C’est très simple : dire qu’il y a un avant et un après Ennio Morricone est un euphémisme. Sa disparition est une perte qu’il est impossible de décrire avec des mots tant il a tout changé.

Avant qu’il ne vienne illustrer les cavalcades de Clint Eastwood avec ses sifflements et ses “sons de coyotes”, comme il les décrivait, la musique de film était un accompagnement. 

Certes, un accompagnement qui pouvait déjà à ce moment-là être très beau à  écouter, très inspiré et très expressif, mais un accompagnement quand même. 

Avec Morricone, la musique a fait une entrée fracassante aux côtés des acteurs, de la mise en scène. Elle fût tellement marquante, avec une présence si forte et si difficile à ignorer, que les réalisateurs n’avaient d’autre choix que de l’embrasser totalement et de l’incorporer directement à la logique même de construction du film.

Très concrètement, cela signifie – entre autres – que la musique faisait irruption à un moment bien différent de la chronologie de création d’un film. Originellement, et encore aujourd’hui c’est généralement le cas, un film est écrit, tourné, monté dans un ordre strict, et c’est seulement lorsque le montage est terminé, ou presque, que le compositeur travaille sur sa musique et la propose au réalisateur pour qu’elle soit incorporée au mixage final. La musique est donc l’un des derniers éléments qui arrive dans la création d’un film. 

Avec Morricone, non. Sa collaboration avec l’immense Sergio Leone, réalisateur de La Bon, La Brute et le Truand, de Il était une fois dans l’Ouest et de Il était une fois en Amérique, fût célèbre aussi pour cela. Morricone écrivait la musique de ces films avant même que le tournage soit commencé. Elle était parfois même déjà finie avant le premier jour sur le décor.

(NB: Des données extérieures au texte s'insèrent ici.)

/-! ### `releaseStepW` -/

@[simp] theorem releaseStepW_rst (e : Env) (f : Fifo p) : (releaseStepW e f).rst = f.rst := rfl
@[simp] theorem releaseStepW_wr_wbin (e : Env) (f : Fifo p) :
    (releaseStepW e f).wr.wbin = f.wr.wbin := rfl
@[simp] theorem releaseStepW_wr_wgray (e : Env) (f : Fifo p) :
    (releaseStepW e f).wr.wgray = f.wr.wgray := rfl
@[simp] theorem releaseStepW_wr_ovf (e : Env) (f : Fifo p) :
    (releaseStepW e f).wr.ovf = f.wr.wrst.stage (p.NS - 1) := rfl
@[simp] theorem releaseStepW_wr_wsyncR (e : Env) (f : Fifo p) :
    (releaseStepW e f).wr.wsyncR = f.wr.wsyncR := rfl
@[simp] theorem releaseStepW_wr_wsyncU (e : Env) (f : Fifo p) :
    (releaseStepW e f).wr.wsyncU = f.wr.wsyncU := rfl
@[simp] theorem releaseStepW_wr_wrst (e : Env) (f : Fifo p) :
    (releaseStepW e f).wr.wrst = f.wr.wrst.shift (sample e .wRst f.links.wRst f.rst) := rfl
@[simp] theorem releaseStepW_rd (e : Env) (f : Fifo p) : (releaseStepW e f).rd = f.rd := rfl
@[simp] theorem releaseStepW_links_wptr (e : Env) (f : Fifo p) :
    (releaseStepW e f).links.wptr = f.links.wptr := rfl
@[simp] theorem releaseStepW_links_ovf (e : Env) (f : Fifo p) :
    (releaseStepW e f).links.ovf = f.links.ovf.changed f.wr.ovf (f.wr.wrst.stage (p.NS - 1)) := rfl
@[simp] theorem releaseStepW_links_rptr (e : Env) (f : Fifo p) :
    (releaseStepW e f).links.rptr = f.links.rptr := rfl
@[simp] theorem releaseStepW_links_udf (e : Env) (f : Fifo p) :
    (releaseStepW e f).links.udf = f.links.udf := rfl
@[simp] theorem releaseStepW_links_wRst (e : Env) (f : Fifo p) :
    (releaseStepW e f).links.wRst = f.links.wRst.sampled := rfl
@[simp] theorem releaseStepW_links_rRst (e : Env) (f : Fifo p) :
    (releaseStepW e f).links.rRst = f.links.rRst := rfl
@[simp] theorem releaseStepW_storage (e : Env) (f : Fifo p) :
    (releaseStepW e f).storage = f.storage := rfl

/-! ### `releaseStepR` -/

@[simp] theorem releaseStepR_rst (e : Env) (f : Fifo p) : (releaseStepR e f).rst = f.rst := rfl
@[simp] theorem releaseStepR_wr (e : Env) (f : Fifo p) : (releaseStepR e f).wr = f.wr := rfl
@[simp] theorem releaseStepR_rd_rbin (e : Env) (f : Fifo p) :
    (releaseStepR e f).rd.rbin = f.rd.rbin := rfl
@[simp] theorem releaseStepR_rd_udf (e : Env) (f : Fifo p) :
    (releaseStepR e f).rd.udf = f.rd.udf := rfl
@[simp] theorem releaseStepR_rd_rgray (e : Env) (f : Fifo p) :
    (releaseStepR e f).rd.rgray = f.rd.rgray := rfl
@[simp] theorem releaseStepR_rd_rsyncW (e : Env) (f : Fifo p) :
    (releaseStepR e f).rd.rsyncW = f.rd.rsyncW := rfl
@[simp] theorem releaseStepR_rd_rsyncO (e : Env) (f : Fifo p) :
    (releaseStepR e f).rd.rsyncO = f.rd.rsyncO := rfl
@[simp] theorem releaseStepR_rd_rrst (e : Env) (f : Fifo p) :
    (releaseStepR e f).rd.rrst = f.rd.rrst.shift (sample e .rRst f.links.rRst f.rst) := rfl
@[simp] theorem releaseStepR_links_wptr (e : Env) (f : Fifo p) :
    (releaseStepR e f).links.wptr = f.links.wptr := rfl
@[simp] theorem releaseStepR_links_ovf (e : Env) (f : Fifo p) :
    (releaseStepR e f).links.ovf = f.links.ovf := rfl
@[simp] theorem releaseStepR_links_rptr (e : Env) (f : Fifo p) :
    (releaseStepR e f).links.rptr = f.links.rptr := rfl
@[simp] theorem releaseStepR_links_udf (e : Env) (f : Fifo p) :
    (releaseStepR e f).links.udf = f.links.udf := rfl
@[simp] theorem releaseStepR_links_wRst (e : Env) (f : Fifo p) :
    (releaseStepR e f).links.wRst = f.links.wRst := rfl
@[simp] theorem releaseStepR_links_rRst (e : Env) (f : Fifo p) :
    (releaseStepR e f).links.rRst = f.links.rRst.sampled := rfl
@[simp] theorem releaseStepR_storage (e : Env) (f : Fifo p) :
    (releaseStepR e f).storage = f.storage := rfl

/-! ### `storeAndAdvance` -/

@[simp] theorem storeAndAdvance_rst (d : Record p.W) (f : Fifo p) :
    (storeAndAdvance d f).rst = f.rst := rfl
@[simp] theorem storeAndAdvance_wr_wbin (d : Record p.W) (f : Fifo p) :
    (storeAndAdvance d f).wr.wbin = f.wr.wbin + 1#p.AW := rfl
@[simp] theorem storeAndAdvance_wr_wgray (d : Record p.W) (f : Fifo p) :
    (storeAndAdvance d f).wr.wgray = gray (f.wr.wbin + 1#p.AW) := rfl
@[simp] theorem storeAndAdvance_wr_ovf (d : Record p.W) (f : Fifo p) :
    (storeAndAdvance d f).wr.ovf = f.wr.ovf := rfl
@[simp] theorem storeAndAdvance_wr_wsyncR (d : Record p.W) (f : Fifo p) :
    (storeAndAdvance d f).wr.wsyncR = f.wr.wsyncR := rfl
@[simp] theorem storeAndAdvance_wr_wsyncU (d : Record p.W) (f : Fifo p) :
    (storeAndAdvance d f).wr.wsyncU = f.wr.wsyncU := rfl
@[simp] theorem storeAndAdvance_wr_wrst (d : Record p.W) (f : Fifo p) :
    (storeAndAdvance d f).wr.wrst = f.wr.wrst := rfl
@[simp] theorem storeAndAdvance_rd (d : Record p.W) (f : Fifo p) :
    (storeAndAdvance d f).rd = f.rd := rfl
@[simp] theorem storeAndAdvance_links_wptr (d : Record p.W) (f : Fifo p) :
    (storeAndAdvance d f).links.wptr = f.links.wptr.changed f.wr.wgray (gray (f.wr.wbin + 1#p.AW)) := rfl
@[simp] theorem storeAndAdvance_links_ovf (d : Record p.W) (f : Fifo p) :
    (storeAndAdvance d f).links.ovf = f.links.ovf := rfl
@[simp] theorem storeAndAdvance_links_rptr (d : Record p.W) (f : Fifo p) :
    (storeAndAdvance d f).links.rptr = f.links.rptr := rfl
@[simp] theorem storeAndAdvance_links_udf (d : Record p.W) (f : Fifo p) :
    (storeAndAdvance d f).links.udf = f.links.udf := rfl
@[simp] theorem storeAndAdvance_links_wRst (d : Record p.W) (f : Fifo p) :
    (storeAndAdvance d f).links.wRst = f.links.wRst := rfl
@[simp] theorem storeAndAdvance_links_rRst (d : Record p.W) (f : Fifo p) :
    (storeAndAdvance d f).links.rRst = f.links.rRst := rfl
@[simp] theorem storeAndAdvance_storage (d : Record p.W) (f : Fifo p) :
    (storeAndAdvance d f).storage = Memory.write f.storage f.wr.wbin.toNat d := rfl

/-! ### `raiseOverrun` -/

@[simp] theorem raiseOverrun_rst (f : Fifo p) : (raiseOverrun f).rst = f.rst := rfl
@[simp] theorem raiseOverrun_wr_wbin (f : Fifo p) : (raiseOverrun f).wr.wbin = f.wr.wbin := rfl
@[simp] theorem raiseOverrun_wr_wgray (f : Fifo p) : (raiseOverrun f).wr.wgray = f.wr.wgray := rfl
@[simp] theorem raiseOverrun_wr_ovf (f : Fifo p) : (raiseOverrun f).wr.ovf = true := rfl
@[simp] theorem raiseOverrun_wr_wsyncR (f : Fifo p) :
    (raiseOverrun f).wr.wsyncR = f.wr.wsyncR := rfl
@[simp] theorem raiseOverrun_wr_wsyncU (f : Fifo p) :
    (raiseOverrun f).wr.wsyncU = f.wr.wsyncU := rfl
@[simp] theorem raiseOverrun_wr_wrst (f : Fifo p) : (raiseOverrun f).wr.wrst = f.wr.wrst := rfl
@[simp] theorem raiseOverrun_rd (f : Fifo p) : (raiseOverrun f).rd = f.rd := rfl
@[simp] theorem raiseOverrun_links_wptr (f : Fifo p) :
    (raiseOverrun f).links.wptr = f.links.wptr := rfl
@[simp] theorem raiseOverrun_links_ovf (f : Fifo p) :
    (raiseOverrun f).links.ovf = f.links.ovf.changed f.wr.ovf true := rfl
@[simp] theorem raiseOverrun_links_rptr (f : Fifo p) :
    (raiseOverrun f).links.rptr = f.links.rptr := rfl
@[simp] theorem raiseOverrun_links_udf (f : Fifo p) :
    (raiseOverrun f).links.udf = f.links.udf := rfl
@[simp] theorem raiseOverrun_links_wRst (f : Fifo p) :
    (raiseOverrun f).links.wRst = f.links.wRst := rfl
@[simp] theorem raiseOverrun_links_rRst (f : Fifo p) :
    (raiseOverrun f).links.rRst = f.links.rRst := rfl
@[simp] theorem raiseOverrun_storage (f : Fifo p) : (raiseOverrun f).storage = f.storage := rfl

/-! ### `consumeAndAdvance` -/

@[simp] theorem consumeAndAdvance_rst (f : Fifo p) : (consumeAndAdvance f).rst = f.rst := rfl
@[simp] theorem consumeAndAdvance_wr (f : Fifo p) : (consumeAndAdvance f).wr = f.wr := rfl
@[simp] theorem consumeAndAdvance_rd_rbin (f : Fifo p) :
    (consumeAndAdvance f).rd.rbin = f.rd.rbin + 1#p.AW := rfl
@[simp] theorem consumeAndAdvance_rd_udf (f : Fifo p) : (consumeAndAdvance f).rd.udf = false := rfl
@[simp] theorem consumeAndAdvance_rd_rgray (f : Fifo p) :
    (consumeAndAdvance f).rd.rgray = gray (f.rd.rbin + 1#p.AW) := rfl
@[simp] theorem consumeAndAdvance_rd_rsyncW (f : Fifo p) :
    (consumeAndAdvance f).rd.rsyncW = f.rd.rsyncW := rfl
@[simp] theorem consumeAndAdvance_rd_rsyncO (f : Fifo p) :
    (consumeAndAdvance f).rd.rsyncO = f.rd.rsyncO := rfl
@[simp] theorem consumeAndAdvance_rd_rrst (f : Fifo p) :
    (consumeAndAdvance f).rd.rrst = f.rd.rrst := rfl
@[simp] theorem consumeAndAdvance_links_wptr (f : Fifo p) :
    (consumeAndAdvance f).links.wptr = f.links.wptr := rfl
@[simp] theorem consumeAndAdvance_links_ovf (f : Fifo p) :
    (consumeAndAdvance f).links.ovf = f.links.ovf := rfl
@[simp] theorem consumeAndAdvance_links_rptr (f : Fifo p) :
    (consumeAndAdvance f).links.rptr = f.links.rptr.changed f.rd.rgray (gray (f.rd.rbin + 1#p.AW)) := rfl
@[simp] theorem consumeAndAdvance_links_udf (f : Fifo p) :
    (consumeAndAdvance f).links.udf = f.links.udf.changed f.rd.udf false := rfl
@[simp] theorem consumeAndAdvance_links_wRst (f : Fifo p) :
    (consumeAndAdvance f).links.wRst = f.links.wRst := rfl
@[simp] theorem consumeAndAdvance_links_rRst (f : Fifo p) :
    (consumeAndAdvance f).links.rRst = f.links.rRst := rfl
@[simp] theorem consumeAndAdvance_storage (f : Fifo p) :
    (consumeAndAdvance f).storage = f.storage := rfl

Le personnage de Jill, joué par Claudia Cardinale, est particulièrement sublimé par ce retournement créatif, et permet de bien comprendre tout ce que cette idée implique. Dans Il était une fois dans l’Ouest, Jill est une ancienne prostituée qui vient rejoindre son mari dans leur nouveau lieu de vie qu’est le milieu du désert de l’Ouest. Mais lorsqu’elle arrive à la station en train, elle ne voit personne. Son mari était censé l’y attendre, mais il ne se laisse pas apercevoir. Bien sûr, le spectateur sait déjà ce qu’il lui est arrivé, il sait déjà qu’il s’est fait froidement abattre par Frank, joué par Henry Fonda. Une musique, très triste, très gracieuse, et très digne, à l’image de la protagoniste qu’elle illustre, apparaît alors. Elle accompagne Jill alors qu’elle se dirige vers la station, qu’elle prend une carriole pour aller traverser la Monument Valley. 

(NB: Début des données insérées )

/-- A fall of `rst` before the edges of a program. -/
theorem run_fall {e' : Env} (hrst : f.rst = true) {ls : List StimLine} {rest : List PinEvent}
    (ds : DrawSel) {tick : Nat}
    (hrun : run ls.length ⟨p, dropReset f, ⟨lineEvents p ls ++ rest, .free, tick + 1⟩⟩ =
      .next ⟨p, g, e'⟩) :
    run (ls.length + 1) ⟨p, f, ⟨lineEvents p (plainLine .rstRelease :: ls) ++ rest, ds, tick⟩⟩ =
      .next ⟨p, g, e'⟩ := by
  have hfall := step_line f (plainLine .rstRelease) (lineEvents p ls ++ rest) ds tick rfl
  rw [plainLine, exec_rstRelease, if_pos hrst] at hfall
  exact (run_succ_next hfall).trans hrun

end DrawnRuns

/-! ### What the first draw decides -/

/-- How many samples edges with these draws count for towards delivery: a new draw at the first edge
saves the sample that another draw may waste. -/
def samplesBy (draws : List DrawSel) : Nat :=
  draws.length + if draws.head? = some .new then 1 else 0

/-- How many stages edges with these draws can have changed: an old draw at the first edge changes
none. -/
def stagesBy (draws : List DrawSel) : Nat :=
  draws.length - if draws.head? = some .old then 1 else 0

section Draws
variable {draws : List DrawSel}

theorem samplesBy_append (hne : draws ≠ []) (d : DrawSel) :
    samplesBy (draws ++ [d]) = samplesBy draws + 1 := by
  rw [samplesBy, samplesBy, List.head?_append_of_ne_nil draws hne, List.length_append,
    List.length_singleton, Nat.add_right_comm]

theorem stagesBy_append (hne : draws ≠ []) (d : DrawSel) :
    stagesBy (draws ++ [d]) = stagesBy draws + 1 := by
  have hpos := List.length_pos_iff.2 hne
  rw [stagesBy, stagesBy, List.head?_append_of_ne_nil draws hne, List.length_append,
    List.length_singleton]
  split <;> omega

/-- Another edge changes one more stage, but for an old draw at the first edge. -/
theorem lt_of_stagesBy_append_lt {d : DrawSel} {i : Nat} (h : stagesBy (draws ++ [d]) < i + 1) :
    stagesBy draws < i ∨ (draws = [] ∧ d = .old ∧ i = 0) := by
  obtain rfl | hne := eq_or_ne draws []
  · obtain rfl | hi := Nat.eq_zero_or_pos i
    · cases d with
      | old => exact .inr ⟨rfl, rfl, rfl⟩
      | new | free => exact absurd h (by decide)
    · exact .inl hi
  · rw [stagesBy_append hne] at h
    exact .inl (Nat.lt_of_succ_lt_succ h)

theorem length_le_samplesBy (draws : List DrawSel) : draws.length ≤ samplesBy draws :=
  Nat.le_add_right _ _

theorem stagesBy_le_length (draws : List DrawSel) : stagesBy draws ≤ draws.length := Nat.sub_le _ _

/-- `NS + 1` edges deliver, and so do `NS` with a new draw first. -/
theorem le_samplesBy {n : Nat}
    (h : n + 1 ≤ draws.length ∨ (n ≤ draws.length ∧ draws.head? = some .new)) :
    n + 1 ≤ samplesBy draws := by
  obtain hlen | ⟨hlen, hnew⟩ := h
  · exact hlen.trans (length_le_samplesBy draws)
  · rw [samplesBy, if_pos hnew]
    exact Nat.succ_le_succ hlen

/-- Draws that are all the same start with it. -/
theorem head?_eq_of_forall {d : DrawSel} (hne : draws ≠ []) (h : ∀ x ∈ draws, x = d) :
    draws.head? = some d := by
  rw [List.head?_eq_some_head hne, h _ (List.head_mem hne)]

end Draws

section Delivery
variable {α : Type} [Inhabited α] {n : Nat} {v : α} {b : LinkBook α} {c : Chain α n}
  {draws : List DrawSel} {e : Env}

theorem Delivered.mono {j k : Nat} (h : Delivered k v b c) (hjk : j ≤ k) : Delivered j v b c :=
  ⟨fun hj => h.clean (hj.trans hjk), fun i hi hij => h.arrived i hi (hij.trans_le hjk)⟩

/-- From `NS + 1` samples on every stage holds the value. -/
theorem Delivered.eq_fill_of_le {k : Nat} (h : Delivered k v b c) (hk : n + 1 ≤ k) :
    c = Chain.fill v := (h.mono hk).eq_fill
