-- ==== Sys2Proof/Certificates/Slice0/Obligations.lean ====
section
/-! DEFINITION. The statements for the provers. Each docstring names the rules it formalises; OBLIGATIONS.json lists them.
A next state is written as a record update of the old one, so each statement also says that nothing else changes.
A statement about a host transaction or about the engine's turn takes it from the model's `schedule` (log entry 3), and one
about a hard reset from its turn there (log entry 12). -/

open Sys2Proof Sys2Proof.Machine

/-! ### Encoding (30_encoding.md) -/

/-- Decoding the word of a well-formed command gives the command, with every operand at every value (R70 to R78). -/
def Obligations.DecodeOfEncode : Prop :=
  ∀ i : Instr, i.wellFormed = true → decode (encode i) = .ok i

/-- A word that decodes is the word of the command it decodes to, which is well formed: no bit is dropped (R76 to R78). -/
def Obligations.EncodeOfDecode : Prop :=
  ∀ (w : Word) (i : Instr), decode w = .ok i → i.wellFormed = true ∧ encode i = w

/-- R79: the unassigned opcodes are exactly those that raise IllegalOpcode, and no other word is a NOP. -/
def Obligations.ReservedOpcodesIllegal : Prop :=
  (∀ w : Word, decode w = .error .illegalOpcode ↔
    let op := w.toNat % 256
    (0x01 ≤ op ∧ op ≤ 0x0F) ∨ (0x17 ≤ op ∧ op ≤ 0x1F) ∨ (0x29 ≤ op ∧ op ≤ 0x2F) ∨ (0x32 ≤ op ∧ op ≤ 0x3F) ∨ 0x49 ≤ op) ∧
  ∀ w : Word, decode w = .ok .nop ↔ w = 0

/-- R78: a word with an assigned opcode that is no well-formed command's word raises IllegalField, and no other does. -/
def Obligations.IllegalFieldIffNoCommandWord : Prop :=
  ∀ w : Word, decode w = .error .illegalField ↔
    decode w ≠ .error .illegalOpcode ∧ ∀ i : Instr, i.wellFormed = true → encode i ≠ w

/-- Words written out in R77, R80 and the instruction rules decode to the commands they stand for. -/
def Obligations.ExampleWordsDecode : Prop :=
  decode 0x00000000 = .ok .nop ∧
  decode 0x01000010 = .ok (.kinit 1) ∧
  decode 0x00000012 = .ok .kfin ∧
  decode 0x00000015 = .ok .kperm ∧
  decode 0x00021320 = .ok (.fadd .p 3 1 2) ∧
  decode 0x00165422 = .ok (.fmul .r 4 5 6) ∧
  decode 0x00201227 = .ok (.fsqrt 2 1 true) ∧
  decode 0x00100C30 = .ok (.ldbe .r 12) ∧
  decode 0x00006031 = .ok (.stbe 6) ∧
  decode 0x000C0244 = .ok (.pmul 2 0 12) ∧
  decode 0x00021045 = .ok (.peq 1 2) ∧
  decode 0x00006348 = .ok (.pdec 3 6 false)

Une musique, composée par Ennio Morricone bien avant le jour de tournage de cette scène, que Sergio Leone avait fait jouer sur le décor pendant que Claudia Cardinale récitait, pour qu’elle puisse véritablement ressentir la puissance émotionnelle de son personnage et le drame qu’elle traversait. 

Cela donne lieu à une des séquences les plus touchantes du cinéma, ou le spectateur reçoit alors en plein fouet la cruauté du monde dans lequel arrive Jill. L’émotion, la puissance de l’histoire et de ses personnages, apparaissent et sont transmises alors en plein fouet par la musique, avant même que le film, la pellicule, existent concrètement. La puissance de l’émotion dépasse alors toute attente.

Bien sûr, ce procédé seul ne suffit pas à faire un grand compositeur. Ennio Morricone l’était aussi par son audace dans ses compositions, lui qui s’était décidé à utiliser une guitare électrique pour illustrer les aventures de cowboys, de simuler les sons d’animaux avec des instruments pour créer ses bandes-sons, de donner beaucoup d’importance à la voix pour son apport de chaleur humaine et d’empathie. 

Comme toujours en art, le véritable génie s’illustre par un mélange habile du classicisme et de l’expérimental, et Ennio Morricone est une preuve parfaite de cette idée. 

Mais à quoi bon renchérir que ses musiques étaient sensationnelles, que ses mélodies étaient marquantes, qu’elles ont une telle classe et un tel style que seules quelques notes et quelques secondes jouées suffisent à nous évoquer instantanément les tableaux filmiques qu’elles illustrent ? Tout le monde sait que c’est le cas.

Il suffit de fermer les yeux et d’écouter les sifflements rebelles de Pour une poignée de dollars pour imaginer quasiment tout de suite les grandes étendues désertiques étatsuniennes. Ces musiques ont une puissance évocatrice que quasiment aucun autre compositeur n’a su donner. 

Tout le monde connaît la musique de La Bon, La Brute et Le Truand, même sans avoir vu le film. En partie car Hans Zimmer s’est beaucoup inspiré de ses musiques pour ses propres compositions, au point de faire des références directes à cette influence pour lui majeure (Sherlock Holmes, Pirates des Caraïbes) et de reprendre le procédé d’écrire la musique avant le tournage (comme il l’a fait pour Interstellar). 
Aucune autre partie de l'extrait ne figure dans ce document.